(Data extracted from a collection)
-- ==== Sys2Proof/Machine/Operands.lean ====
section
/-! DEFINITION. The operand forms of vector instructions: replicate codes, active elements, the annulment bound, element
loops over registers and predicates, formats and scale pairs; and what an instruction names: kind, sources, chain bits
and destinations (R9, R94, R111, R181, R194, R197). -/

namespace Sys2Proof.Machine

/-- What a member of a convoy executes with (R24, R181, R192): its entry, its member index, the elements [lo, hi) it may
execute, its VL, its annulment bound, its governing predicate, and the elements among them that it leaves out (R323). -/
structure Ctx where
  q : QEntry
  j : Nat
  lo : Nat
  hi : Nat
  vl : Nat
  u : Nat
  gov : PReg
  skips : List Nat := []
  /-- no watch entry and no comparison stops this execution -/
  free : Bool := false
  deriving DecidableEq, Repr

/-- The captured EW. -/
def Ctx.ew (c : Ctx) : Nat := ewOf c.q.cap.vcfg
/-- The captured element width in bits. -/
def Ctx.bits (c : Ctx) : Nat := ewBits c.ew
/-- The captured FMT. -/
def Ctx.fmt (c : Ctx) : Nat := fmtOf c.q.cap.vcfg
/-- The captured ZERO. -/
def Ctx.zero (c : Ctx) : Bool := bit c.q.cap.vcfg 23
/-- The captured SAT. -/
def Ctx.sat (c : Ctx) : Bool := bit c.q.cap.vcfg 24
/-- The captured block size B (R26, R122). -/
def Ctx.block (c : Ctx) : Nat := 16 <<< blkOf c.q.cap.vcfg
/-- The captured rounding mode. -/
def Ctx.rm (c : Ctx) : Rm := rmOf c.q.cap.fpmode
/-- active(i) (R7). -/
def Ctx.active (c : Ctx) (i : Nat) : Bool := i < c.vl && c.gov.getLsbD i
/-- Element i is written: active and below the annulment bound (R197). -/
def Ctx.on (c : Ctx) (i : Nat) : Bool := c.active i && i < c.u
/-- Does this execution leave element i out? -/
def Ctx.skipped (c : Ctx) (i : Nat) : Bool := c.skips.contains i
/-- The elements this execution covers, rising. -/
def Ctx.elems (c : Ctx) : List Nat :=
  let es := List.range' c.lo (min c.hi c.vl - c.lo)
  if c.skips.isEmpty then es else es.filter (fun i => !c.skipped i)
/-- The execution reaches VL. -/
def Ctx.ends (c : Ctx) : Bool := c.vl ≤ c.hi

/-- The element of vb that stands for element i under a replicate code (R94). -/
def repIndex (r : BitVec 3) (i : Nat) : Nat :=
  match r.toNat with
  | 4 => 0
  | 5 => i % 8
  | 6 => i % 32
  | 7 => i % 128
  | _ => i

/-- The format that EW and FMT name (R27). -/
def fmtFor (ew fmt : Nat) : Fmt :=
  match ew, fmt with
  | 0, _ => e2m1
  | 1, 0 => e4m3
  | 1, 1 => e5m2
  | 1, _ => fmtM8
  | 2, 0 => bf16
  | 2, 1 => fp16
  | 2, _ => fmtM16
  | 3, _ => fp32
  | _, _ => fp64

/-- A loop over the covered elements of a register: written elements take f's value and give its flags, the others keep
their bytes or become zero under ZERO (R197). -/
def Ctx.mapElems (c : Ctx) (old : VReg) (bits : Nat) (f : Nat → Nat × Nat) : VReg × Nat :=
  c.elems.foldl (fun (r, fl) i =>
    if c.on i then ((setElem r bits i (f i).1), fl ||| (f i).2)
    else if c.zero then (setElem r bits i 0, fl) else (r, fl)) (old, 0)

/-- The bits of a predicate that an instruction writes: covered bits as f says, 0 where annulled or inactive, and the
bits from VL on cleared once the execution reaches VL (R177, R19). -/
def Ctx.mapBits (c : Ctx) (old : PReg) (on : Nat → Bool) (f : Nat → Bool) : PReg :=
  let r := c.elems.foldl (fun (r : PReg) i =>
    let m := BitVec.ofNat 4096 (2 ^ i)
    if on i && f i then r ||| m else r &&& ~~~m) old
  if c.ends then r &&& BitVec.ofNat 4096 (2 ^ c.vl - 1) else r

/-- A stop of a member: element, cause and value, or the kill of R467. `hit` is the element at which a watch matched or
a comparison failed, which for an instruction of kind X is not the element it stops at. -/
structure MStop where
  elem : Nat
  cause : Nat
  val : Word
  kill : Bool
  hit : Nat := elem
  deriving DecidableEq, Repr

/-- What a member leaves: the machine, the stop it met, and whether its launch still runs. -/
structure MRes where
  s : State
  stop : Option MStop
  alive : Bool

/-- A member that met no stop. -/
def MRes.ok (s : State) : MRes := { s := s, stop := none, alive := true }

/-- A member that stopped with a cause at an element. -/
def MRes.at (s : State) (elem cause : Nat) (val : Word) : MRes :=
  { s := s, stop := some { elem := elem, cause := cause, val := val, kill := false }, alive := true }

/-- A member whose access kills the launch with REASON 1 (R467). -/
def MRes.kills (s : State) (elem : Nat) (va : Word) : MRes :=
  { s := s, stop := some { elem := elem, cause := 0, val := va, kill := true }, alive := true }

/-- A member during which the launch was killed. -/
def MRes.dead (s : State) : MRes := { s := s, stop := none, alive := false }

/-- A translation that failed, as the stop of a member; the value given where it did not fail. -/
def MRes.ofFail (s : State) (elem : Nat) (va : Word) : Xlate → MRes
  | .fault cause => .at s elem cause va
  | .damaged => .kills s elem va
  | .at _ _ => .ok s

/-- FPFLAGS accumulates (R37, R199). -/
def State.addFlags (s : State) (fl : Nat) : State :=
  s.modHart (fun h => { h with fpflags := h.fpflags ||| BitVec.ofNat 64 (fl % 32) })

/-- A register and flags written. -/
def State.putV (s : State) (d : Nat) (r : VReg × Nat) : State := (s.modHart (fun h => h.vset d r.1)).addFlags r.2

/-- Element operation of two sources and the old destination: class 8 and 9 and their like. -/
def elemMember (c : Ctx) (s : State) (d a b : BitVec 6) (r : BitVec 3) (bits : Nat)
    (f : Nat → Nat → Nat → Nat × Nat) : MRes :=
  let va := s.hart.vget a.toNat
  let vb := s.hart.vget b.toNat
  let vd := s.hart.vget d.toNat
  .ok (s.putV d.toNat (c.mapElems vd bits (fun i =>
    f (elemOf va bits i) (elemOf vb bits (repIndex r i)) (elemOf vd bits i))))

/-- The scale pair of a block from the register MSCALE.SA or SB names; 0x007F while EN is 0 (R207, R248). -/
def scalePair (h : Hart) (mscale : Word) (sb : Bool) (block : Nat) : Nat :=
  if bit mscale 12 then elemOf (h.vget (fld mscale (if sb then 6 else 0) 6)) 16 block else 0x7F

Exercise directions:
Once you reach the line with "if c.ends then" in the data above, copy it and every line after it exactly, up to and including the line with "a comparison failed, which".

Your response:
  if c.ends then r &&& BitVec.ofNat 4096 (2 ^ c.vl - 1) else r

/-- A stop of a member: element, cause and value, or the kill of R467. `hit` is the element at which a watch matched or
a comparison failed, which for an instruction of kind X is not the element it stops at. -/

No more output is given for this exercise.